To optimise existing denoising strategies, future
research effort could be spent on increasing the suitability of promising
concepts like SLDM feature enhancement for the in-car speech recognition task
by including discrete state transition probabilities or finding the optimum
compromise between an increment of the history parameter and computational
complexity. Furthermore, the AR-SLDS concept could be optimised for coloured
noise to improve recognition performance when applying autoregressive speech
modelling for in-car speech recognition. It might be also interesting how the
implemented denoising methods perform in a continuous speech recognition task
where, due to longer observation sequences, the parameters of a global SLDM as
well as the cumulative histogram for the HEQ method could be estimated more
precisely than in an isolated digit or spelling recognition experiment. Further
improvements in noise robustness could also be achieved by combining different
denoising concepts or by the application of other promising modelling concepts
like Long Short-Term Memory Recurrent Neural Networks.

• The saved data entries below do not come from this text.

-- ==== Sys2Proof/Laws/Memory.lean ====
section
/-! SUPPORT. The frame buffer's bytes: read after write, and that a write keeps the canonical form. -/

namespace Sys2Proof.Machine

/-- A canonical memory lists nothing below where it starts. -/
theorem Memory.read_below_start {lo : Nat} {m : Memory} {a : Nat} (h : Memory.wfFrom lo m = true) (ha : a < lo) :
    Memory.read m a = Memory.unlisted := by
  induction m generalizing lo with
  | nil => rfl
  | cons c m ih =>
    obtain ⟨x, y⟩ := c
    simp only [Memory.wfFrom, Bool.and_eq_true, decide_eq_true_eq] at h
    have hx : x ≠ a := by omega
    simp only [Memory.read, hx, if_false]
    exact ih h.2 (by omega)

theorem Memory.wfFrom_mono {lo lo' : Nat} {m : Memory} (h : Memory.wfFrom lo m = true) (hl : lo' ≤ lo) :
    Memory.wfFrom lo' m = true := by
  cases m with
  | nil => rfl
  | cons c m =>
    simp only [Memory.wfFrom, Bool.and_eq_true, decide_eq_true_eq] at h ⊢
    exact ⟨⟨by omega, h.1.2⟩, h.2⟩

theorem Memory.wfFrom_cons {lo a : Nat} {b : Byte} {m : Memory} (h : Memory.wfFrom (a + 1) m = true) (ha : lo ≤ a) :
    Memory.wfFrom lo (Memory.cons a b m) = true := by
  unfold Memory.cons
  split
  · exact Memory.wfFrom_mono h (by omega)
  · simp_all [Memory.wfFrom]

/-- A write keeps the canonical form. -/
theorem Memory.wfFrom_write {lo : Nat} {m : Memory} {a : Nat} {b : Byte} (h : Memory.wfFrom lo m = true) (ha : lo ≤ a) :
    Memory.wfFrom lo (Memory.write m a b) = true := by
  induction m generalizing lo with
  | nil => exact Memory.wfFrom_cons rfl ha
  | cons c m ih =>
    obtain ⟨x, y⟩ := c
    have h' := h
    simp only [Memory.wfFrom, Bool.and_eq_true, decide_eq_true_eq] at h
    unfold Memory.write
    split
    · exact Memory.wfFrom_cons (by simp_all [Memory.wfFrom]) ha
    · split
      · subst a
        exact Memory.wfFrom_cons h.2 ha
      · have := ih h.2 (by omega)
        simp_all [Memory.wfFrom]

theorem Memory.wf_write {m : Memory} (a : Nat) (b : Byte) (h : Memory.wf m = true) :
    Memory.wf (Memory.write m a b) = true :=
  Memory.wfFrom_write h (Nat.zero_le a)

theorem Memory.read_cons_same {a : Nat} {b : Byte} {m : Memory} (h : Memory.wfFrom (a + 1) m = true) :
    Memory.read (Memory.cons a b m) a = b := by
  unfold Memory.cons
  split
  · rw [Memory.read_below_start h (by omega)]; simp_all
  · simp [Memory.read]

theorem Memory.read_cons_ne {a a' : Nat} (b : Byte) (m : Memory) (h : a' ≠ a) :
    Memory.read (Memory.cons a b m) a' = Memory.read m a' := by
  unfold Memory.cons
  split
  · rfl
  · simp [Memory.read, Ne.symm h]

theorem Memory.read_write_same_from {lo : Nat} {m : Memory} (a : Nat) (b : Byte) (h : Memory.wfFrom lo m = true) :
    Memory.read (Memory.write m a b) a = b := by
  induction m generalizing lo with
  | nil => exact Memory.read_cons_same rfl
  | cons c m ih =>
    obtain ⟨x, y⟩ := c
    have h' := h
    simp only [Memory.wfFrom, Bool.and_eq_true, decide_eq_true_eq] at h
    unfold Memory.write
    split
    · exact Memory.read_cons_same (by simp_all [Memory.wfFrom])
    · split
      · subst a
        exact Memory.read_cons_same h.2
      · simp only [Memory.read]
        rw [if_neg (by omega)]
        exact ih h.2

/-- A read after a write to the same address gives the value written. -/
theorem Memory.read_write_same {m : Memory} (a : Nat) (b : Byte) (h : Memory.wf m = true) :
    Memory.read (Memory.write m a b) a = b :=
  Memory.read_write_same_from a b h

/-- A write leaves every other address alone. -/
theorem Memory.read_write_ne (m : Memory) {a a' : Nat} (b : Byte) (h : a' ≠ a) :
    Memory.read (Memory.write m a b) a' = Memory.read m a' := by
  induction m with
  | nil => exact Memory.read_cons_ne b [] h
  | cons c m ih =>
    obtain ⟨x, y⟩ := c
    unfold Memory.write
    split
    · exact Memory.read_cons_ne b _ h
    · split
      · subst a
        rw [Memory.read_cons_ne b m h, Memory.read, if_neg (Ne.symm h)]
      · simp only [Memory.read, ih]

theorem Memory.read_write {m : Memory} (a a' : Nat) (b : Byte) (h : Memory.wf m = true) :
    Memory.read (Memory.write m a b) a' = if a' = a then b else Memory.read m a' := by
  split
  · subst a'; exact Memory.read_write_same a b h
  · exact Memory.read_write_ne m b ‹_›

theorem Memory.below_cell (n x : Nat) (y : Byte) (m : Memory) :
    Memory.below n ((x, y) :: m) = (decide (x < n) && Memory.below n m) := rfl

theorem Memory.below_cons {n : Nat} {m : Memory} {a : Nat} (b : Byte) (h : Memory.below n m = true) (ha : a < n) :
    Memory.below n (Memory.cons a b m) = true := by
  unfold Memory.cons
  split
  · exact h
  · rw [Memory.below_cell, h, decide_eq_true ha]; rfl

/-- A write below n lists nothing at n or above. -/
theorem Memory.below_write {n : Nat} {m : Memory} {a : Nat} (b : Byte) (h : Memory.below n m = true) (ha : a < n) :
    Memory.below n (Memory.write m a b) = true := by
  induction m with
  | nil => exact Memory.below_cons b rfl ha
  | cons c m ih =>
    obtain ⟨x, y⟩ := c
    have h' := h
    rw [Memory.below_cell, Bool.and_eq_true] at h'
    unfold Memory.write
    split
    · exact Memory.below_cons b h ha
    · split
      · exact Memory.below_cons b h'.2 ha
      · rw [Memory.below_cell, h'.1, ih h'.2]; rfl

/-- An address at or above n reads as unlisted. -/
theorem Memory.read_of_below {n : Nat} {m : Memory} {a : Nat} (h : Memory.below n m = true) (ha : n ≤ a) :
    Memory.read m a = Memory.unlisted := by
  induction m with
  | nil => rfl
  | cons c m ih =>
    obtain ⟨x, y⟩ := c
    simp only [Memory.below_cell, Bool.and_eq_true, decide_eq_true_eq] at h
    rw [Memory.read, if_neg (by omega)]
    exact ih h.2

/-- A canonical memory whose every byte reads 0x00 lists nothing. -/
theorem Memory.eq_nil_of_read {lo : Nat} {m : Memory} (h : Memory.wfFrom lo m = true)
    (hr : ∀ a, Memory.read m a = Memory.unlisted) : m = [] := by
  cases m with
  | nil => rfl
  | cons c m =>
    obtain ⟨x, y⟩ := c
    simp only [Memory.wfFrom, Bool.and_eq_true, decide_eq_true_eq] at h
    exact absurd (by simpa [Memory.read] using hr x) h.1.2

/-- Equal bytes make equal data: the form is canonical. -/
theorem Memory.ext_from {lo : Nat} {m m' : Memory} (h : Memory.wfFrom lo m = true) (h' : Memory.wfFrom lo m' = true)
    (hr : ∀ a, Memory.read m a = Memory.read m' a) : m = m' := by
  induction m generalizing lo m' with
  | nil => exact (Memory.eq_nil_of_read h' (fun a => (hr a).symm)).symm
  | cons c m ih =>
    cases m' with
    | nil => exact Memory.eq_nil_of_read h hr
    | cons d m' =>
      obtain ⟨x, y⟩ := c
      obtain ⟨x', y'⟩ := d
      simp only [Memory.wfFrom, Bool.and_eq_true, decide_eq_true_eq] at h h'
      have hx : x = x' := by
        rcases Nat.lt_trichotomy x x' with hlt | heq | hlt
        · have := hr x
          simp only [Memory.read, if_true, if_neg (show ¬ x' = x by omega)] at this
          exact absurd (this.trans (Memory.read_below_start h'.2 (by omega))) h.1.2
        · exact heq
        · have := hr x'
          simp only [Memory.read, if_true, if_neg (show ¬ x = x' by omega)] at this
          exact absurd (this.symm.trans (Memory.read_below_start h.2 (by omega))) h'.1.2
      subst x'
      have hy : y = y' := by simpa [Memory.read] using hr x
      subst y'
      have hm : m = m' := by
        refine ih h.2 h'.2 fun a => ?_
        by_cases ha : x = a
        · subst a
          rw [Memory.read_below_start h.2 (by omega), Memory.read_below_start h'.2 (by omega)]
        · simpa [Memory.read, ha] using hr a
      rw [hm]

theorem Memory.ext {m m' : Memory} (h : Memory.wf m = true) (h' : Memory.wf m' = true)
    (hr : ∀ a, Memory.read m a = Memory.read m' a) : m = m' :=
  Memory.ext_from h h' hr

/-- Reset's memory has the canonical form. -/
theorem State.initial_wf (c : Config) : Memory.wf (State.initial c).fb = true := rfl

/-- What `MemWrite` can do. -/
theorem State.memWrite_ok {i : Nat} {b : Byte} {s t : State} (h : s.memWrite i b = .ok t) :
    i < s.cfg.fbBytes ∧ t = { s with fb := Memory.write s.fb i b } := by
  unfold State.memWrite at h
  split at h
  · exact ⟨‹_›, (Except.ok.inj h).symm⟩
  · cases h

theorem State.memRead_of_lt {i : Nat} {s : State} (h : i < s.cfg.fbBytes) :
    s.memRead i = .ok (Memory.read s.fb i) := if_pos h

theorem State.memWrite_of_lt {i : Nat} (b : Byte) {s : State} (h : i < s.cfg.fbBytes) :
    s.memWrite i b = .ok { s with fb := Memory.write s.fb i b } := if_pos h

end Sys2Proof.Machine
end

Speech recognition in noisy environments remains
challenging; however, as shown in this article, spending effort on finding
accurate techniques for auditory modelling, feature enhancement, speech
modelling, and model adaption can remarkably reduce the performance gap between
automatic speech recognition and human perception.
Acknowledgments
The authors would like to thank Jasha Droppo and
Bertrand Mesot for providing SLDM and AR-SLDS binaries. The research leading to
these results has received funding from the European Community's Seventh
Framework Programme (FP7/2007-2013) under Grant agreement no. 211486 (SEMAINE).